-- ==== Sys2Proof/Machine/State.lean ====
section
/-!
DEFINITION. The state of the LDS-2 as plain data: every piece of state the spec names (INVENTORY.md, '## State'),
the parameters of 93_implementation_defined.md section 3, the pending events of the other agents, and the state
after reset.
-/

namespace Sys2Proof.Machine

/-- What stops the machine: nothing. Every error of the LDS-2 is a bit of the INTERRUPT CONDITIONS register and perhaps
an interrupt (R600, R601), so there is no constructor and no step ends in a fault. -/
inductive Fault
deriving DecidableEq, Repr

/-- No meaning for an instruction. -/
inductive Refusal
  /-- Raised by an arm of `exec` whose instruction has no meaning yet; every instruction has one, so nothing raises it.
  Safe: the machine stops instead of doing something else. -/
  | notModelled (mnemonic : String)
deriving DecidableEq, Repr

/-- The two modes of the Channel Control (R42). -/
inductive Mode
  | executive | user
deriving DecidableEq, Repr

/-- The dimension modes of DIR bits 5 and 6 (R51, R493). -/
inductive Dim
  | twoD | homog | mm3d | cd3d
deriving DecidableEq, Repr

/-- The conditions of the INTERRUPT CONDITIONS register (R601). -/
inductive Cond
  | scopeViolation | memoryProtection | unimplemented | nonexistentMemory | nonexistentDevice
  | realTimeClock | writeCount | overflow | parity
deriving DecidableEq, Repr

/-- The five drawing operations (R491). -/
inductive DrawOp
  | setPoint | drawTo | drawFrom | dot | box
deriving DecidableEq, Repr

/-- The three data forms (R492). -/
inductive Form
  | absolute | relative | variableOrigin
deriving DecidableEq, Repr

/-- The NW words of one transfer: two in 2D, four in the 3D modes (R424, R493). -/
inductive Tuple
  | two (d0 d1 : Word)
  | four (d0 d1 d2 d3 : Word)
deriving DecidableEq, Repr

/-- A drawing command in the pipeline's queue (R430), with the snapshot of DIR bits 2 to 6 taken when it was sent
(R531, R693, D48). `data = none` is the dataless draw of MMD and MMDR (R509). -/
structure Command where
  op : DrawOp
  form : Form
  data : Option Tuple
  mma : Bool
  cda : Bool
  nov : Bool
  dim : Dim
deriving DecidableEq, Repr

/-- MDIR, the Matrix Multiplier Directive register (R77, R545). -/
structure Mdir where
  moc : Bool
  mom : Bool
  curve : Bool
  tr1 : Bool
  tr0 : Bool
  q : Word
deriving DecidableEq, Repr

/-- A four-word Clipping Divider register: two two-word registers (R81). -/
structure Quad where
  c0 : Word
  c1 : Word
  c2 : Word
  c3 : Word
deriving DecidableEq, Repr

/-- CDIR, the Clipping Divider directive register (R85, R562). -/
structure Cdir where
  stos : Bool
  stom : Bool
  ztos : Bool
  ptom : Bool
  ntom : Bool
  curve : Bool
  mef : Bool
  dashed : Bool
  selfX : Bool
  selfY : Bool
deriving DecidableEq, Repr

/-- The registers of the Clipping Divider (R81 to R87). -/
structure ClipDiv where
  save : Quad
  view : Quad
  wind : Quad
  inst : Quad
  name : Word × Word
  cdir : Cdir
  hitang : Word × Word
  select : BitVec 8
  permit : BitVec 8
  intensity : Word
deriving DecidableEq, Repr

/-- MOVE or DRAW (R93, R580). -/
inductive EmitKind
  | move | draw
deriving DecidableEq, Repr

/-- One command to the Line Generator: where the beam goes, with the source of its intensity, the scopes selected and
permitted, and DASHED LINE (R580 to R582). -/
structure Emit where
  kind : EmitKind
  x : Word
  y : Word
  z : Word
  select : BitVec 8
  permit : BitVec 8
  dashed : Bool
deriving DecidableEq, Repr

/-- The four clock sources (R58, R630). -/
inductive ClockSource
  | external | host | sixtyHertz | adjustable
deriving DecidableEq, Repr

/-- One action of an agent other than the Channel Control (R15; log 52). -/
inductive AgentEvent
  /-- One step of the pipeline agent (R530). -/
  | pipeline
  /-- One tick of a clock source (R630). -/
  | tick (source : ClockSource)
  /-- The host reads a word of the shared memory, at an absolute address (R126, R645). -/
  | hostRead (a : Word)
  /-- The host writes a word of the shared memory, at an absolute address (R126, R645). -/
  | hostWrite (a : Word) (v : Word)
  /-- The host writes its side of the host register: bits 19, 20, 22 and 23 of the word (R641). -/
  | hostRegister (v : Word)
  /-- The operator sets the console switches (R61). -/
  | switches (v : Word)
deriving DecidableEq, Repr

/-- What the other agents do while the machine does one thing: one list of actions for each point at which they may act, in order (R114,
R126; log 16, 17). -/
abbrev Turns := List (List AgentEvent)

/-- One event of the machine: a cycle of the Channel Control, or an action of another agent, each with what the other agents do between
its memory accesses (R15, R114, R126; log 52). -/
inductive Input
  /-- One Channel Control cycle. -/
  | cycle (turns : Turns)
  /-- One action of another agent. Of these only a pipeline step makes more than one memory access. -/
  | agent (turns : Turns) (e : AgentEvent)
deriving DecidableEq, Repr

/-- The parameter `Relocate` (R115, D12): the open function, or no relocation. -/
inductive Relocation
  | free | identity
deriving DecidableEq, Repr

/-- The pipeline's arithmetic, `MMFn` and `CDFn` (R536, R560): the spec's reference definitions, or nothing beyond the
constraints the manual states. -/
inductive Arith
  | reference | unspecified
deriving DecidableEq, Repr

/-- `MDIR_LAYOUT`: the bits J and K of each directive bit in the first word (R545, D41). -/
structure MdirLayout where
  moc : Nat × Nat
  mom : Nat × Nat
  curve : Nat × Nat
  tr1 : Nat × Nat
  tr0 : Nat × Nat
deriving DecidableEq, Repr

/-- The parameters of 93_implementation_defined.md section 3. No step changes them; a statement over every state is a
statement over every choice of them. -/
structure Params where
  /-- MEMSIZE (R120): words that exist. -/
  memSize : Nat
  /-- VEC_HI (R117). -/
  vecHi : Word
  /-- VEC_LO (R117). -/
  vecLo : Word
  /-- IMR_HI_BIT (R56). -/
  imrHiBit : Nat
  /-- IMR_LO_BIT (R56). -/
  imrLoBit : Nat
  /-- Relocate (R115). -/
  relocation : Relocation
  /-- ParityBad (R121): the physical addresses whose word has bad parity. -/
  parityBad : List Nat
  /-- WC_STOPS_OUTPUT (R127). -/
  wcStopsOutput : Bool
  /-- STACK_FN_BIT22_DONTCARE (R158). -/
  stackBit22 : Bool
  /-- OVERFLOW_UNARY (R607). -/
  overflowUnary : Bool
  /-- IOT_DEV_HIGH_IGNORED (R383). -/
  iotDevHighIgnored : Bool
  /-- ION_CLEARS = innermost (R621). -/
  ionInnermost : Bool
  /-- MMFn and CDFn (R536, R560). -/
  arith : Arith
  /-- MDIR_LAYOUT (R545). -/
  mdirLayout : MdirLayout
deriving DecidableEq, Repr

/-- The machine. -/
structure State where
  /-- The sixteen Channel Control registers (R30). -/
  regs : Vector Word 16
  /-- The program counter (R40). -/
  pc : Word
  /-- Executive or user mode (R42). -/
  mode : Mode
  /-- PEND_USER (R43). -/
  pendUser : Bool
  /-- PEND_ION (R44). -/
  pendIon : Bool
  /-- LOCK_LO (R44). -/
  lockLo : Bool
  /-- LOCK_HI (R44). -/
  lockHi : Bool
  /-- SLEEPING (R45); also bit 21, Stop State, of the host register (R644). -/
  sleeping : Bool
  /-- PROT_FF (R46). -/
  protFF : Bool
  /-- XW and its pending flag (R236). -/
  xw : Option Word
  /-- The model's own: the instruction being executed, or output of the pipeline, has raised a condition, so that test point (B) of R610
  follows when it ends (log 53, 66). -/
  raised : Bool
  /-- The model's own: the level entered last, read under ION_CLEARS = innermost only (R621; log 57). -/
  lastEntryHigh : Bool
  /-- DIRECTIVE (R51); bit 23, SETTLED, is kept 0 here and read as "the queue is empty" (R573). -/
  dir : Word
  /-- REPEAT STATUS (R53). -/
  rsr : Word
  /-- INTERRUPT CONDITIONS (R55). -/
  icr : Word
  /-- INTERRUPT MASK (R56). -/
  imr : Word
  /-- I/O DEVICE CODE ERROR: the 8 bits that are described; the others read 0 (R57, U5; log 58). -/
  iodce : BitVec 8
  /-- SYNC MASK (R58). -/
  sync : Word
  /-- PROTECTION (R59). -/
  protection : Word
  /-- BANK ADDRESS (R60). -/
  bar : Word
  /-- Console SWITCHES (R61). -/
  switches : Word
  /-- Console LIGHTS (R61). -/
  lights : Word
  /-- Bit 19, Attention, of the host register (R62, R75). -/
  attention : Bool
  /-- Bit 20, Attention Interrupt Mask, of the host register (R75). -/
  attentionMask : Bool
  /-- Bit 22, Stop-State Interrupt Mask, of the host register (R75). -/
  stopMask : Bool
  /-- Bit 23, LDS-2 Interrupt, of the host register (R75). -/
  hostInterrupt : Bool
  /-- The matrix array, storage register (m, r, c) at 16 m + 4 r + c (R76, R544). -/
  mm : Vector Word 64
  /-- MDIR (R77). -/
  mdir : Mdir
  /-- The Clipping Divider's registers (R81 to R87). -/
  cd : ClipDiv
  /-- Drawing commands sent and not yet applied, oldest first (R430). -/
  queue : List Command
  /-- What the Line Generator has been sent, newest first (R580). -/
  scope : List Emit
  /-- The shared memory (R100): byte k of word p at 3 p + k, high-order byte first (log 3). -/
  mem : List Host.Cell
  /-- The parameters of the model. -/
  params : Params
  /-- The events that come before the next default cycle (log 52). -/
  inputs : List Input
  /-- What the other agents do in the rest of the present cycle, one list for each point between two memory accesses or iterations
  (R114, R126; log 16, 17). -/
  turns : Turns
  /-- The words the host has read from memory, newest first (R126, R645; log 52). -/
  hostSeen : List Word
  /-- The counter of free values (log 50). -/
  freeIx : Nat
deriving DecidableEq, Repr

/-- The defaults of 93_implementation_defined.md section 3. That section gives none for MEMSIZE, VEC_HI, VEC_LO and
Relocate: all 2^24 words exist (log 4), the vectors are constants without a value (log 5), the relocation is
the open function (log 13). -/
def Params.default : Params where
  memSize := 16777216
  vecHi := Config.vecHi
  vecLo := Config.vecLo
  imrHiBit := 16
  imrLoBit := 17
  relocation := .free
  parityBad := []
  wcStopsOutput := false
  stackBit22 := false
  overflowUnary := false
  iotDevHighIgnored := false
  ionInnermost := false
  arith := .reference
  mdirLayout := { moc := (0, 1), mom := (2, 3), curve := (4, 5), tr1 := (6, 7), tr0 := (8, 9) }

/-- The Clipping Divider with every register 0 (log 1). -/
def ClipDiv.zero : ClipDiv where
  save := { c0 := 0, c1 := 0, c2 := 0, c3 := 0 }
  view := { c0 := 0, c1 := 0, c2 := 0, c3 := 0 }
  wind := { c0 := 0, c1 := 0, c2 := 0, c3 := 0 }
  inst := { c0 := 0, c1 := 0, c2 := 0, c3 := 0 }
  name := (0, 0)
  cdir := { stos := false, stom := false, ztos := false, ptom := false, ntom := false,
            curve := false, mef := false, dashed := false, selfX := false, selfY := false }
  hitang := (0, 0)
  select := 0
  permit := 0
  intensity := 0

/-- A state with every register, memory byte and hidden flag 0: what `State.reset` takes for the items that R671 leaves unconstrained
(R95, D2; log 1). -/
def State.zero : State where
  regs := Vector.replicate 16 0
  pc := 0
  mode := .executive
  pendUser := false
  pendIon := false
  lockLo := false
  lockHi := false
  sleeping := false
  protFF := false
  xw := none
  raised := false
  lastEntryHigh := false
  dir := 0
  rsr := 0
  icr := 0
  imr := 0
  iodce := 0
  sync := 0
  protection := 0
  bar := 0
  switches := 0
  lights := 0
  attention := false
  attentionMask := false
  stopMask := false
  hostInterrupt := false
  mm := Vector.replicate 64 0
  mdir := { moc := false, mom := false, curve := false, tr1 := false, tr0 := false, q := 0 }
  cd := ClipDiv.zero
  queue := []
  scope := []
  mem := []
  params := Params.default
  inputs := []
  turns := []
  hostSeen := []
  freeIx := 0

/-- `ColdStart(mem, vec)` (R671): software has been loaded into `mem`, with the vectors at `vecHi` and `vecLo`, and the machine put to
sleep. Every item that R671 does not name is that of `base`, PC and the other bits of IMR included. -/
def State.coldStart (base : State) (mem : List Host.Cell) (vecHi vecLo : Word) : State :=
  { base with
    mem := mem
    params := { base.params with vecHi := vecHi, vecLo := vecLo }
    mode := .executive
    sleeping := true
    lockLo := false
    lockHi := false
    pendUser := false
    pendIon := false
    protFF := false
    xw := none
    imr := setBitAt base.imr base.params.imrHiBit true
    icr := 0
    hostInterrupt := false
    attention := false
    queue := []
    raised := false
    turns := [] }

/-- `RunAt(a, mem)` (R671): as ColdStart, but awake, with PC at `a` and no mask. -/
def State.runAt (base : State) (a : Word) (mem : List Host.Cell) : State :=
  { base.coldStart mem base.params.vecHi base.params.vecLo with sleeping := false, pc := a, imr := 0 }

/-- The machine right after reset: RunAt of R671 at address 0 with nothing in memory and every item that RunAt leaves unconstrained 0
(R95, D2; log 1). -/
def State.reset : State := State.zero.runAt 0 []

end Sys2Proof.Machine
end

------------------------------------------------

Task brief: Filter the data above down to lines with the word "after", and copy them.

Exercise output:
after reset.
/-- The machine right after reset: RunAt of R671 at address 0 with nothing in memory and every item that RunAt leaves unconstrained 0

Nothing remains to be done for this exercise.